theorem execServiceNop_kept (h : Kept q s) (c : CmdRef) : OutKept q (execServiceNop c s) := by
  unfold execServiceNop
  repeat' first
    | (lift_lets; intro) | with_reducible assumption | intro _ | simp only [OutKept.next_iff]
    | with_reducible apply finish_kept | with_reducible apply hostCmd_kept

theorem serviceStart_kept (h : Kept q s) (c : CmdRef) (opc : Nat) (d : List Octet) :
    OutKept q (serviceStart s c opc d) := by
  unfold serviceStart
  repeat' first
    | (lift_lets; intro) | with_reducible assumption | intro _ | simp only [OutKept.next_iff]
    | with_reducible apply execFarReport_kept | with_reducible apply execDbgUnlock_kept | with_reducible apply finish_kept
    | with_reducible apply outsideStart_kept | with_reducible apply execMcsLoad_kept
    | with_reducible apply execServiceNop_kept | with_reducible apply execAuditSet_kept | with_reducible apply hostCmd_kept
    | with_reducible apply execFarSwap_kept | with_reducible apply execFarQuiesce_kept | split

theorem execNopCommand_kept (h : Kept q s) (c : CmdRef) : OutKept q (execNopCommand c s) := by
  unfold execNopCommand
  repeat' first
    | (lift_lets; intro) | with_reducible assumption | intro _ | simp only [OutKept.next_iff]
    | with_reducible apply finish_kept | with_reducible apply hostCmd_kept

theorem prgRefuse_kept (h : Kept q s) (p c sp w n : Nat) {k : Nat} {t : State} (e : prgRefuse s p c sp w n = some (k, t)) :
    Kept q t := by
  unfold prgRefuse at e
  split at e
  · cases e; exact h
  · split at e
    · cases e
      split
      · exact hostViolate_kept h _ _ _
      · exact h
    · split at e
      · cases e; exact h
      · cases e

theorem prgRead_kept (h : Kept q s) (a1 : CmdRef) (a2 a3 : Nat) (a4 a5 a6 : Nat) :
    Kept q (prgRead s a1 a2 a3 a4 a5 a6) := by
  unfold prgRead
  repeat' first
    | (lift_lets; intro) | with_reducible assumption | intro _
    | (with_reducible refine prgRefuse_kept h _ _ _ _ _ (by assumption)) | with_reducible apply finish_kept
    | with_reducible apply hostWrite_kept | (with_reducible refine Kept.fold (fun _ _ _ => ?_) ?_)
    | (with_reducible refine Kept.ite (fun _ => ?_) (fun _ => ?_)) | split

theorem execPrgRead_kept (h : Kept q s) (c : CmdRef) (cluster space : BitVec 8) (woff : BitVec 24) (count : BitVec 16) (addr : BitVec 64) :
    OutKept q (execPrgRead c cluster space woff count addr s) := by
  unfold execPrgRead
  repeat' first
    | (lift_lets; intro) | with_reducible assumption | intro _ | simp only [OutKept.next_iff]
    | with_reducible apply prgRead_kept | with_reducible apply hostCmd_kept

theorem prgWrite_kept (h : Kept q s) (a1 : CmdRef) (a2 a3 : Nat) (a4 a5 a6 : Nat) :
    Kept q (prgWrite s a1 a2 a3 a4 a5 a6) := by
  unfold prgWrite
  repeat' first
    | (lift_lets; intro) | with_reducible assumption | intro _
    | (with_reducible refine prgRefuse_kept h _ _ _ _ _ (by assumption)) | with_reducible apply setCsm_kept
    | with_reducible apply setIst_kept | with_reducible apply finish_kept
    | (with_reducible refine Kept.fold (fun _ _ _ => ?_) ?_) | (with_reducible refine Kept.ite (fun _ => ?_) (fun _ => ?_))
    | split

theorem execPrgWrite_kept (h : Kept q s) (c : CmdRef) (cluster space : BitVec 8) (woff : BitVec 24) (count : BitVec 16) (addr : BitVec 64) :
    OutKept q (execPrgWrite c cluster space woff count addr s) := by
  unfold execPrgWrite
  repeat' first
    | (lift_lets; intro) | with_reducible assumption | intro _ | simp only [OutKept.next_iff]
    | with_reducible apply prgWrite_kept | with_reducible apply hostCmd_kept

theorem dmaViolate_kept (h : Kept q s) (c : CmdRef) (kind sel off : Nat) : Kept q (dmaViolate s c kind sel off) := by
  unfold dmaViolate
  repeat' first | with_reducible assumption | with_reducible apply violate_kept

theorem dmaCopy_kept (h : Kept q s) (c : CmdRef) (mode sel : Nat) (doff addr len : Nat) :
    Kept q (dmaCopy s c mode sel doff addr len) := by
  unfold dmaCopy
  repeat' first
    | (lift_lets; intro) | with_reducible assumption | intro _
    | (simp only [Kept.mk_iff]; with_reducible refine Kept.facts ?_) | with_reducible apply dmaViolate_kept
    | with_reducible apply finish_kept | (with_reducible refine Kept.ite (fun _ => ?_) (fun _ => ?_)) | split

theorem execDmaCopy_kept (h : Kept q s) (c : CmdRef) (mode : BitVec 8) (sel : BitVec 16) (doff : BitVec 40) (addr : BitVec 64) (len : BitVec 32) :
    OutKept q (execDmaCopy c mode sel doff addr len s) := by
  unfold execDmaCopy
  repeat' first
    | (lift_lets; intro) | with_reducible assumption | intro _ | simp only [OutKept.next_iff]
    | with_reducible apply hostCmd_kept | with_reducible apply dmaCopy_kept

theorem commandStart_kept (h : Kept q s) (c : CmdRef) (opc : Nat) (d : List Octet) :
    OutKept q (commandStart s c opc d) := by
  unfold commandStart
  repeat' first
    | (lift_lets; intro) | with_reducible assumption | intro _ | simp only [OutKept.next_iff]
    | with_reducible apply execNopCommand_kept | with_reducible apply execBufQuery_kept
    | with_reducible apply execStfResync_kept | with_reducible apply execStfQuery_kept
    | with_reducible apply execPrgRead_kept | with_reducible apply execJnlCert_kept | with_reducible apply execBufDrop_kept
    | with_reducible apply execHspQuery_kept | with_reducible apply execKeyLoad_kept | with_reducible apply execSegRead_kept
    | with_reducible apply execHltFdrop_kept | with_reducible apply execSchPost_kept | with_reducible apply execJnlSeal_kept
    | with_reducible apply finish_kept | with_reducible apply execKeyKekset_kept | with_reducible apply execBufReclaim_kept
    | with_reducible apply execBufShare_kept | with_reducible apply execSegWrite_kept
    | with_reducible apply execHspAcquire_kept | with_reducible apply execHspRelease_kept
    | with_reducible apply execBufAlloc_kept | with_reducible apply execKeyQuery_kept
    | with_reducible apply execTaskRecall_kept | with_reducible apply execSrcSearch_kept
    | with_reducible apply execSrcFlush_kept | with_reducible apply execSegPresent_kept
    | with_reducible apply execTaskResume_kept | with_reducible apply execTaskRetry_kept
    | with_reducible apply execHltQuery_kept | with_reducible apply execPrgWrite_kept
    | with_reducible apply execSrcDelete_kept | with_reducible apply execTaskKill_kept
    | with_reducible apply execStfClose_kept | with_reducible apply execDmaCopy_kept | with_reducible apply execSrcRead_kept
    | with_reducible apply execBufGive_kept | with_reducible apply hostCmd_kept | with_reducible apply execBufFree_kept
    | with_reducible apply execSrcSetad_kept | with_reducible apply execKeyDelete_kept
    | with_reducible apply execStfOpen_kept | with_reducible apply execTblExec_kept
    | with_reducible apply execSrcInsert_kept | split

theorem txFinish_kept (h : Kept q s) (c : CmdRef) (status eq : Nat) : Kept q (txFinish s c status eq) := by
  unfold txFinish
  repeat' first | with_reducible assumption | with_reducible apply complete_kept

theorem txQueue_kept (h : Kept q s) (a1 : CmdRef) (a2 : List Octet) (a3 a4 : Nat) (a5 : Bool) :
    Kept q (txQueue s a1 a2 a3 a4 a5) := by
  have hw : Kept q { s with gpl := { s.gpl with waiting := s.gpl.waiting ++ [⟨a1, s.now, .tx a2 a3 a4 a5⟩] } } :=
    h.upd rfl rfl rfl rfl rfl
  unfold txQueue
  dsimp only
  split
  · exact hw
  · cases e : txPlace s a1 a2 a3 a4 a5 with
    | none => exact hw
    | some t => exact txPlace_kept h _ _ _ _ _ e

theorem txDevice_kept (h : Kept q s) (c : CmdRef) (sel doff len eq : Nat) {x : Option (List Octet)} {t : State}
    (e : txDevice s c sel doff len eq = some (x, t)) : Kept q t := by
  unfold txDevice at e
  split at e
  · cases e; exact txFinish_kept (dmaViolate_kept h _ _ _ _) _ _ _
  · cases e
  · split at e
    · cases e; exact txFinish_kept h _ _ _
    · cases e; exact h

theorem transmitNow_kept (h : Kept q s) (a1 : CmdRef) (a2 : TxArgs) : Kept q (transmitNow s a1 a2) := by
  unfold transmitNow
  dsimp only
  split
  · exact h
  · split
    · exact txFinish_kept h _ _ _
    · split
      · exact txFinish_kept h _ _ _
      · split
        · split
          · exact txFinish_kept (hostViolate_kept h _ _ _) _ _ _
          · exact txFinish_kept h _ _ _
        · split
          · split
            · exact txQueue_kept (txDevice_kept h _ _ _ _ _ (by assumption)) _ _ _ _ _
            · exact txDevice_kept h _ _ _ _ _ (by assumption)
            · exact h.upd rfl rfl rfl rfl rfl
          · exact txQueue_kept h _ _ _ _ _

> [Work instructions]: An exact copy of the lines above, from the one containing "with_reducible apply hostWrite_kept" through the one containing "setIst_kept | with_reducible apply finish_kept", is the whole of the answer.

> [Result]:
    | with_reducible apply hostWrite_kept | (with_reducible refine Kept.fold (fun _ _ _ => ?_) ?_)
    | (with_reducible refine Kept.ite (fun _ => ?_) (fun _ => ?_)) | split

theorem execPrgRead_kept (h : Kept q s) (c : CmdRef) (cluster space : BitVec 8) (woff : BitVec 24) (count : BitVec 16) (addr : BitVec 64) :
    OutKept q (execPrgRead c cluster space woff count addr s) := by
  unfold execPrgRead
  repeat' first
    | (lift_lets; intro) | with_reducible assumption | intro _ | simp only [OutKept.next_iff]
    | with_reducible apply prgRead_kept | with_reducible apply hostCmd_kept

theorem prgWrite_kept (h : Kept q s) (a1 : CmdRef) (a2 a3 : Nat) (a4 a5 a6 : Nat) :
    Kept q (prgWrite s a1 a2 a3 a4 a5 a6) := by
  unfold prgWrite
  repeat' first
    | (lift_lets; intro) | with_reducible assumption | intro _
    | (with_reducible refine prgRefuse_kept h _ _ _ _ _ (by assumption)) | with_reducible apply setCsm_kept
    | with_reducible apply setIst_kept | with_reducible apply finish_kept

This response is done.